And given he survived the force of two of them impacting each other, I would put Saitama at, bare minimum, Universe-level durability. But given he was able to survive prolonged battle against Garou, who is a Power Mimic and has shown Saitama-level strength, we can safely assume Saitama is BEYOND Universal-level durability, and so we can put him right there with Goku at Multiversal durability.
So what do we have so far?
Goku has speed equal to, in Base Form, 3.9x lightspeed, and 1.17 trillion times lightspeed in his most powerful form.
Goku has Universal level strength in Base Form, 300 billion times that in his most powerful form.
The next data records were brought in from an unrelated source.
-- ==== Sys2Proof/Machine/Flags.lean ====
section
/-!
DEFINITION. Every flag computation of the spec (10_state.md R11, 42_alu.md R116 to R121, 43_index_memory.md R131): exact
sums and comparisons on natural numbers. The collision flag of DRW is computed by the draw itself (Ops.lean `drawBit`).
-/

namespace Sys2Proof.Machine

/-- Carry of a + b: 1 iff the 9-bit sum exceeds 255 (R116, R123). -/
def carryFlag (a b : Byte) : Bool := decide (a.toNat + b.toNat > 255)

/-- NOT borrow of a - b: 1 iff a >= b (R117, R120, R123). -/
def noBorrowFlag (a b : Byte) : Bool := decide (a.toNat ≥ b.toNat)

/-- The bit SHR shifts out: bit 0 of the source (R119). -/
def shrFlag (src : Byte) : Bool := src.getLsbD 0

/-- The bit SHL shifts out: bit 7 of the source (R121). -/
def shlFlag (src : Byte) : Bool := src.getLsbD 7

/-- 12-bit overflow of I + v: 1 iff the sum exceeds 0x0FFF (R131, D8). -/
def indexOverflowFlag (i : Word) (v : Byte) : Bool := decide (i.toNat + v.toNat > 0x0FFF)

end Sys2Proof.Machine
end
Goku has Universal durability in Base Form, Multiversal durability in his most powerful form (300 billion times his Base Form's durability).
Saitama has speed equal to, at minimum, 0.5x lightspeed, and at maximum, if we highball it, 2x lightspeed.
Saitama has Universal strength.
Saitama has Universal durability at minimum, and Multiversal durability at maximum.
At this point, I'm convinced the speed difference between Base Goku and Saitama means nothing. Saitama's durability means even with Base Goku moving at his top speed, his impacts won't be enough to beat Saitama. At top speed Base Goku may be putting out Universal damage, but he's not putting out enough to actually BEAT Saitama. Only injure.
Making me rethink my "Goku wins in Base lol" claim earlier, how dare you!
Anyway, at this point, Goku would HAVE to transform to beat Saitama. His ability to sense power and Saitama's evident inability to suppress it (as evidenced by multiple characters sensing his ungodly power even while Saitama is completely relaxed) would mean Goku would know, right away, he needs to transform for the fight.
Saitama's durability means Goku would likely need Super Saiyan 2 or 3, or, more likely, SSJG. Super Saiyan God's multiplier to Granolah-arc Goku, after all of his training with Whis and Vegeta, would most likely be enough to beat Saitama. And given SSJG is enough to "most likely" beat him, then Super Saiyan Blue (aka Super Saiyan God Super Saiyan, the form above SSJG) is surely enough, and Mastered Ultra Instinct (a form drastically more powerful than SSJB) is absolutely more than enough to beat Saitama.
And given Goku's mastery over the Kaioken technique, and he's been shown to enter Kaioken x 20 while in Super Saiyan Blue for fair amounts of time as of the Moro saga, meaning even if SSB wasn't enough, given MUI is overkill, it's possible SSB x10 or x20 would be.
The point being, Goku wins this fight due to a combination of technique, experience, and power from his transformations. Given Goku is faster than Saitama and would sense his power as Saitama doesn't know how to suppress it, nothing Saitama could do would be a surprise attack to Goku, meaning Goku would have ample opportunity to react to everything Saitama does.
And given the relatively similar strengths the two bear, Goku would recognize he needs to transform to beat Saitama's output.
And given Saitama's greater durability than Base Goku, and greater durability than even what Saitama himself can put out, Goku would see he needs to transform to have enough of his own output to beat Saitama's durability.
Conclusion: Goku would absolutely win this fight, BUT...I'll give Saitama credit where it's due.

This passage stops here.